Le musée national de l'Histoire de l'immigration fête ses 10 ans. C’est Jacques Chirac qui avait souhaité, en 2002, mener à bien le projet d’un musée consacrée à l’histoire de l’immigration ?

Ce projet est né difficilement parce que son objet, l’histoire de l’immigration, est très sensible. Au départ, dans les années 1990, il  reposait sur une volonté portée par des historiens : la manière d’écrire dans la société française un récit historique faisant place à l’immigration au sein de l’histoire nationale. Des propositions de lieux de mémoires se sont cristallisées avec l’accession du Front national au deuxième tour de l’élection présidentielle de 2002. Elles se sont fédérées autour de la mission de préfiguration d’un Centre de ressources et de mémoires décidée par Jacques Chirac, qui venait d’être élu président de la République.

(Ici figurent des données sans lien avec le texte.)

/-! ### setLen -/

@[simp] theorem State.setLen_cfg (v : Word) : (s.setLen v).cfg = s.cfg := rfl
@[simp] theorem State.setLen_alignEn (v : Word) : (s.setLen v).alignEn = s.alignEn := rfl
@[simp] theorem State.setLen_irqEn (v : Word) : (s.setLen v).irqEn = s.irqEn := rfl
@[simp] theorem State.setLen_busy (v : Word) : (s.setLen v).busy = s.busy := rfl
@[simp] theorem State.setLen_done (v : Word) : (s.setLen v).done = s.done := rfl
@[simp] theorem State.setLen_ok (v : Word) : (s.setLen v).ok = s.ok := rfl
@[simp] theorem State.setLen_fatal (v : Word) : (s.setLen v).fatal = s.fatal := rfl
@[simp] theorem State.setLen_busyErr (v : Word) : (s.setLen v).busyErr = s.busyErr := rfl
@[simp] theorem State.setLen_err (v : Word) : (s.setLen v).err = s.err := rfl
@[simp] theorem State.setLen_pend (v : Word) : (s.setLen v).pend = s.pend := rfl
@[simp] theorem State.setLen_base (v : Word) : (s.setLen v).base = s.base := rfl
@[simp] theorem State.setLen_len (v : Word) : (s.setLen v).len = v := rfl
@[simp] theorem State.setLen_maxLen (v : Word) : (s.setLen v).maxLen = s.maxLen := rfl
@[simp] theorem State.setLen_crc (v : Word) : (s.setLen v).crc = s.crc := rfl
@[simp] theorem State.setLen_midx (v : Word) : (s.setLen v).midx = s.midx := rfl
@[simp] theorem State.setLen_moff (v : Word) : (s.setLen v).moff = s.moff := rfl
@[simp] theorem State.setLen_drops (v : Word) : (s.setLen v).drops = s.drops := rfl
@[simp] theorem State.setLen_arg (v : Word) : (s.setLen v).arg = s.arg := rfl
@[simp] theorem State.setLen_recd (v : Word) : (s.setLen v).recd = s.recd := rfl
@[simp] theorem State.setLen_qdata (v : Word) : (s.setLen v).qdata = s.qdata := rfl
@[simp] theorem State.setLen_qdlen (v : Word) : (s.setLen v).qdlen = s.qdlen := rfl
@[simp] theorem State.setLen_qhead (v : Word) : (s.setLen v).qhead = s.qhead := rfl
@[simp] theorem State.setLen_qtail (v : Word) : (s.setLen v).qtail = s.qtail := rfl
@[simp] theorem State.setLen_qcap (v : Word) : (s.setLen v).qcap = s.qcap := rfl
@[simp] theorem State.setLen_mem (v : Word) : (s.setLen v).mem = s.mem := rfl
@[simp] theorem State.setLen_order (v : Word) : (s.setLen v).order = s.order := rfl
@[simp] theorem State.setLen_answer (v : Word) : (s.setLen v).answer = s.answer := rfl
@[simp] theorem State.setLen_free (v : Word) : (s.setLen v).free = s.free := rfl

Le magnifique Palais de la Porte Dorée, dans la 12e arrondissement de Paris, a été retenu comme lieu principal. Force est de constater que ce projet a très largement progressé depuis 10 ans. À mon arrivée en 2014 comme président du Comité d’orientation, mes principales préoccupations étaient de convaincre le président de la République de la nécessité d’une inauguration officielle – qui fut réalisée par François Hollande en décembre 2014 –, d’obtenir des rallonges budgétaires pour l’entretien du bâtiment – le budget du musée a été augmenté de 4 millions d’euros – de développer les activités dans toutes les disciplines artistiques et culturelles, et les débats citoyens. Aujourd’hui, le musée a acquis une visibilité dans les médias. Les expositions sont largement couvertes par la presse. Des thèses sur l’histoire de l’immigration et des films sont en préparation en partenariat avec le musée. Le Président Emmanuel Macron, qui m’a reconduit en août 2017 à la présidence de  cet établissement public, a fait parvenir un message, pour l’anniversaire des dix ans du Musée, disant qu’il fallait poursuivre cette entreprise nécessaire à la société française.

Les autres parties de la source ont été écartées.